Proteins undergo denaturation, reduction, and alkylation treatment, followed by specific cleavage with trypsin or other alkaline proteases to decompose intact proteins into peptide mixtures.
After enzymatic digestion, peptide mixtures are subjected to chemical labeling, then O-GlcNAc-modified glycopeptides are enriched using hydrophilic interaction chromatography or solid-phase extraction, followed by photocleavage or enzymatic release.
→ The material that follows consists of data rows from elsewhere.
-- ==== Sys2Proof/Machine/RegMap.lean ====
section
/-! DEFINITION. The register map: every register page of R68 as a table of rows (offset, access masks, reset
word), and the name of every register and field, written out from the tables of the owning chapters of spec/. -/

namespace Sys2Proof.Machine

/-- One row of a page's register table: `count` registers from offset `base`, `stride` bytes apart, with the access
codes of R8 as bit masks and the reset word of the owning chapter. A bit in no mask is RO or reserved. -/
structure RegRow where
  base   : Nat
  stride : Nat
  count  : Nat
  /-- Value after reset. -/
  reset  : Word
  /-- RW bits. -/
  rw     : Word
  /-- W1C bits. -/
  w1c    : Word
  /-- SC bits (SET and CLR aliases exist). -/
  sc     : Word
  /-- ROC bits. -/
  roc    : Word
  /-- WO bits. -/
  wo     : Word
  /-- Bits that the tables mark (AO): a chip reset keeps them. -/
  ao     : Word
  deriving DecidableEq, Repr

/-- How a written field value is brought into its stated range before it is stored. -/
inductive Norm where
  /-- Stored clamped to `lo`..`hi`. -/
  | clamp (lo hi : Nat)
  /-- 0 stays 0; any other value is clamped to `lo`..`hi`. -/
  | clampOrZero (lo hi : Nat)
  /-- Values above `hi` are stored as `v`. -/
  | above (hi v : Nat)
  /-- Values from `lo` to `hi` are stored as `v`. -/
  | between (lo hi v : Nat)
  /-- Clamped to `lo`..`hi`, then rounded down to a multiple of `step`. -/
  | stepDown (lo hi step : Nat)
  /-- The spec states a range and does not say what is stored outside it: a value outside `lo`..`hi`, or off the step, is
  stored as a free value (log entry 64). -/
  | openRange (lo hi step : Nat)
  deriving DecidableEq, Repr

/-- One range rule of a page: which field of which registers, and its norm. -/
structure NormRow where
  base   : Nat
  stride : Nat
  count  : Nat
  lo     : Nat
  width  : Nat
  norm   : Norm
  deriving DecidableEq, Repr

/-- A register field: word address, lowest bit and width. -/
structure Fld where
  addr  : Nat
  lo    : Nat
  width : Nat
  deriving DecidableEq, Repr

/-- Register rows of the SYS page (R46, R74). -/
def rowsSYS : List RegRow :=
  [⟨0x60, 0x4, 1, 0x20002, 0x3FFFF, 0x0, 0x0, 0x0, 0x0, 0x0⟩,
   ⟨0x64, 0x4, 1, 0x6, 0x0, 0xF8, 0x0, 0x0, 0x0, 0xFC⟩,
   ⟨0x68, 0x4, 1, 0x0, 0x0, 0x0, 0x0, 0x0, 0x1, 0x0⟩,
   ⟨0x6C, 0x4, 1, 0x0, 0x0, 0x0, 0x0, 0x0, 0x0, 0x0⟩,
   ⟨0x70, 0x4, 1, 0x0, 0x0, 0x0, 0x0, 0x0, 0x0, 0x0⟩,
   ⟨0x0, 0x4, 1, 0xA5125811, 0x0, 0x0, 0x0, 0x0, 0x0, 0x0⟩,
   ⟨0x4, 0x4, 1, 0x0, 0x0, 0x0, 0x0, 0x0, 0xFFFF0001, 0x0⟩,
   ⟨0x8, 0x4, 1, 0x0, 0x0, 0x0, 0x0, 0x0, 0x0, 0x0⟩,
   ⟨0xC, 0x4, 1, 0x0, 0x0, 0x3, 0x0, 0x0, 0x0, 0x0⟩,
   ⟨0x10, 0x4, 1, 0x0, 0x0, 0x0, 0x3, 0x0, 0x0, 0x0⟩,
   ⟨0x14, 0x4, 1, 0x0, 0x0, 0x0, 0x0, 0x0, 0x0, 0x0⟩,
   ⟨0x40, 0x4, 1, 0x0, 0x0, 0x0, 0x0, 0x0, 0x0, 0x0⟩]
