/-- `INTC.EVRAW` bits for the outputs that went low between two states (R366). -/
def State.noteOutputs (before after : State) : State :=
  let m (b : Bool) (i : Nat) : Word := if b then bitAt i else 0
  let w := m (after.irqOut .A && !before.irqOut .A) 0 ||| m (after.irqOut .B && !before.irqOut .B) 1 |||
    m (after.nmiOut .A && !before.nmiOut .A) 2 ||| m (after.nmiOut .B && !before.nmiOut .B) 3
  if w = 0 then after else after.orReg Reg.INTC_EVRAW w

/-! ## Fault sources (R340–R353) -/

/-- A fault source. -/
def State.src (s : State) (k : Nat) : FaultSrc := tget (fun _ => FaultSrc.init) s.faults k

/-- A fault source replaced. -/
def State.setSrc (s : State) (k : Nat) (x : FaultSrc) : State :=
  { s with faults := tset (fun _ => FaultSrc.init) s.faults k x }

/-- The level sources of R340. -/
def isLevelSource (k : Nat) : Bool := [0, 1, 3, 4, 6, 7, 14, 44].contains k

/-- The block that RST = BLOCK resets, with the port or loop that the raise names (R340). -/
def blockOf (k detail : Nat) : Option Block :=
  if k ≤ 2 then some .seq
  else if k = 3 then some .recordB
  else if k = 4 then some .therm
  else if k = 5 then none
  else if k ≤ 8 then some .therm
  else if k ≤ 12 then some (.loop (k - 9))
  else if k = 13 then some .health
  else if k = 14 then none
  else if k = 15 then some .health
  else if k ≤ 19 then some .rails
  else if k ≤ 21 then some .seq
  else if k ≤ 26 then some .path
  else if k ≤ 28 then some .gauge
  else if k = 29 then some (.link (detail % 8))
  else if k = 30 then some (.link (detail / 64 % 8))
  else if k ≤ 32 then some .ledger
  else if k ≤ 34 then some .plan
  else if k = 35 then none
  else if k = 36 then some .recordB
  else if k = 37 then some .flash
  else if k ≤ 43 then none
  else if k = 44 then some .seq
  else if k = 45 then some .plan
  else if k = 46 then some .rails
  else if k = 47 then some .health
  else none

/-- History entry types (R355). -/
def histRaise : Nat := 0
def histRepeat : Nat := 1
def histRecover : Nat := 2
def histSquall : Nat := 3
def histClear : Nat := 4

/-- A reading in 200 mV units, 0 without a valid measurement (R351). -/
def hist200 (v : Option Nat) : Nat :=
  match v with
  | some mv => min 255 (mv / 200)
  | none => 0

/-- One history entry at NEXT, with its Almanac FAULT entry (R351, R352). `origin` names the raising thread of a RAISE. -/
def State.history (s : State) (k type cause detail : Nat) (origin : Option Nat) : State :=
  let time := s.chipTime
  let j := s.f Fd.FAULT_HISTSTAT_NEXT
  let s := s.wr (Reg.FAULT_HISTW0 j) (BitVec.ofNat 32 time)
  let s := s.wr (Reg.FAULT_HISTW1 j) (BitVec.ofNat 32 (time >>> 32))
  let s := s.wr (Reg.FAULT_HISTW2 j) 0
  let s := s.setF (Fd.FAULT_HISTW2_SRC j) k
  let s := s.setFb (Fd.FAULT_HISTW2_ORIGIN j) origin.isSome
  let s := s.setF (Fd.FAULT_HISTW2_THREAD j) (origin.getD 0)
  let s := s.setF (Fd.FAULT_HISTW2_TYPE j) type
  let s := s.setF (Fd.FAULT_HISTW2_CAUSE j) cause
  let s := s.setF (Fd.FAULT_HISTW2_DETAIL j) detail
  let s := s.setF (Fd.FAULT_HISTW3_VIN j) (hist200 s.plant.vin)
  let s := s.setF (Fd.FAULT_HISTW3_VSYS j) (hist200 s.plant.vsys)
  let s := s.setF (Fd.FAULT_HISTW3_HOSTATE j) (s.f Fd.PATH_STAT_HOSTATE)
  let s := s.setF (Fd.FAULT_HISTW3_PWR j) s.power.state.code
  let s := s.setF (Fd.FAULT_HISTW3_DIETEMP j) (toSigned 10 (signed 16 (s.f Fd.THERM_DIE_TEMP_TEMP) / 5))
  let s := s.setF Fd.FAULT_HISTSTAT_NEXT (j + 1)
  let s := s.setF Fd.FAULT_HISTSTAT_NUM (min 16 (s.f Fd.FAULT_HISTSTAT_NUM + 1))
  let s := s.incF Fd.FAULT_HISTSTAT_TOTAL
  s.almanacAdd 1 0xFF k (s.rd (Reg.FAULT_HISTW2 j)).toNat (s.rd (Reg.FAULT_HISTW3 j)).toNat 0

/-- A source that is not IDLE (R344). -/
def FaultSrc.uncleared (x : FaultSrc) : Bool := x.st != .idle

/-- The count byte of source `k`. -/
def cntFld (k : Nat) : Fld := ⟨Reg.FAULT_CNT (k / 4), 8 * (k % 4), 8⟩

/-- The presentation of a raise or repeat to the interrupt controller, by NOTIFY (R344): a first raise lifts ISk's level,
a repeat drops it for one cycle; an NMI source sets its NMIPEND bit at either (R359), once WAKE runs (R363). -/
def State.presentFault (s : State) (k : Nat) (first : Bool) : State :=
  match s.f (Fd.FAULT_REACT_NOTIFY k) with
  | 1 => if first then s else s.pulse k
  | 2 =>
    if s.pagesRun then s.noteOutputs (s.orReg (nmiReg k) (bitAt (k % 32)))
    else if s.intc.nmi.contains k then s
    else { s with intc := { s.intc with nmi := s.intc.nmi ++ [k] } }
  | _ => s

/-- A raise of source `k` (R343, R347): the full reaction set from IDLE, a repeat otherwise. `hw` says that a level
source's hardware condition holds; `origin` names the thread of a RAISE row. -/
def State.raiseFrom (s : State) (k cause detail : Nat) (hw : Bool) (origin : Option Nat) : State :=
  let x := s.src k
  let first := x.st == .idle
  let st := if x.st == .squall then .squall else .active
  let s := s.setSrc k { x with st := st, hw := x.hw || hw, live := true, lullNext := false, cause := cause, detail := detail }
  let s : State := if k = 27 then { s with gauge := { s.gauge with fs27 := true } } else s
  let s := s.incF (cntFld k)
  let s := s.history k (if first then histRaise else histRepeat) cause detail origin
  let s := if first then (s.setF Fd.FAULT_LAST_SRC k).ev Fd.FAULT_EVRAW_RAISE else s.ev Fd.FAULT_EVRAW_REPEAT
  let s := s.presentFault k first
  let s := s.wakeUp
  if first then
    let s := if s.fb (Fd.FAULT_REACT_FREEZE k) then s.almanacTrigger k else s
    match s.f (Fd.FAULT_REACT_RST k) with
    | 1 =>
      match blockOf k detail with
      | some b =>
        if s.resetReq.blocks.contains b then s
        else { s with resetReq := { s.resetReq with blocks := s.resetReq.blocks ++ [b] } }
      | none => s
    | 2 => ({ s with resetReq := { s.resetReq with chip := true } } : State).orReg Reg.SEQ_RSTCAUSE 8
    | _ => s
  else s

/-- A hardware raise of an event source. -/
def State.raise (s : State) (k cause detail : Nat) : State := s.raiseFrom k cause detail false none

/-- A hardware raise of a level source whose condition begins. -/
def State.raiseLevel (s : State) (k cause detail : Nat) : State := s.raiseFrom k cause detail true none

/-- A level source's hardware condition ends (R341); the state change follows in FAULT_ENDED (R347). -/
def State.endLevel (s : State) (k : Nat) : State := s.setSrc k { s.src k with hw := false }

/-- A trigger of a gauge store, which the gauge takes at the end of its update or when the command settles (R253). -/
def State.gaugeOwe (s : State) : State := { s with gauge := { s.gauge with owe := true } }

/-- FAULT# low (R345): a source with FLAG = 1 uncleared, or a source in SQUALL. -/
def State.faultPin (s : State) : Bool :=
  s.faults.any fun p => p.2.st == .squall || (p.2.uncleared && s.fb (Fd.FAULT_REACT_FLAG p.1))

/-! ## Levels of the thermal channels (R332) -/

/-- A number kept per channel. -/
def chanGet (d : Nat) (l : List (Nat × Nat)) (c : Nat) : Nat := tget (fun _ => d) l c

/-- A number kept per channel, set. -/
def chanSet (d : Nat) (l : List (Nat × Nat)) (c v : Nat) : List (Nat × Nat) := tset (fun _ => d) l c v

/-- The level a channel holds (channels as in `Therm`); die positions keep theirs beside the registers. -/
def State.levelOf (s : State) (c : Nat) : Nat :=
  if c < 16 then chanGet 0 s.therm.above (32 + c) else s.f (Fd.THERM_TDVAL_LVL (c - 16))

/-- A die position or remote channel stands at its throttle level or above (R152, R321, R333). -/
def State.hot (s : State) : Bool := [0, 1, 2, 3, 4, 5, 6, 7, 16, 17, 18, 19, 20, 21].any fun c => decide (2 ≤ s.levelOf c)

/-! ## Logbook (R379–R381) -/

/-- The bytes of a Logbook entry (R379). -/
def logbookEntry (lseq time kind proc addr data accept bootno : Nat) : List Byte :=
  let body := packBE [(lseq, 4), (time, 8), (kind * 16 + proc, 1), (0, 3), (addr, 4), (data, 4), (accept, 4), (bootno, 2)]
  body ++ bytesBE 2 (crc16 body)

/-- One Logbook entry with the chip time of its acceptance, and LOGBOOK_HALF at each multiple of 1,024 (R379, R380).
KIND: 1 WRITE, 2 burst word, 3 ROC read. -/
def State.logbookAt (s : State) (kind : Nat) (p : Proc) (addr : Nat) (data : Word) (time : Nat) : State :=
  let lseq := s.f Fd.RECORD_LSEQ_LSEQ
  let e := logbookEntry lseq time kind (procIx p) addr data.toNat (s.f (Fd.HOSTIF_ACCEPT_COUNT (procIx p)))
    (s.f Fd.RECORD_BOOTNO_BOOTNO)
  let s := s.setBytes (0x140000 + 32 * (lseq % 2048)) e
  let s := s.setF Fd.RECORD_LSEQ_LSEQ (lseq + 1)
  if s.f Fd.RECORD_LSEQ_LSEQ % 1024 = 0 then (s.pulse 67).pulse 83 else s

/-- One Logbook entry of an item accepted now. -/
def State.logbook (s : State) (kind : Nat) (p : Proc) (addr : Nat) (data : Word) : State :=
  s.logbookAt kind p addr data s.chipTime

end Sys2Proof.Machine
end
Enriched samples are separated via high-performance liquid chromatography, analyzed using high-resolution mass spectrometry, and high-quality mass spectrometry data is obtained.
Raw mass spectrometry data is processed including peptide identification, protein inference, modification site confirmation and localization, database searching, and data quality control.
We perform characterization analysis of O-GlcNAc modification sites, calculate modification expression differences, conduct GO enrichment and pathway analysis, construct protein interaction networks, and provide in-depth data interpretation.
Application
O-GlcNAc glycosylation proteomics services are widely applied in signal transduction and gene expression regulation research, cellular metabolism studies, protein quality control, cancer research, neurodegenerative diseases, metabolic diseases, cardiovascular disease research, and other fields, encompassing diverse sample types including tissues from various animal models (mice, rats, Arabidopsis, etc.), human-derived cells and tissues, patient body fluid samples, primary cells and cell lines, as well as in vitro cell culture systems.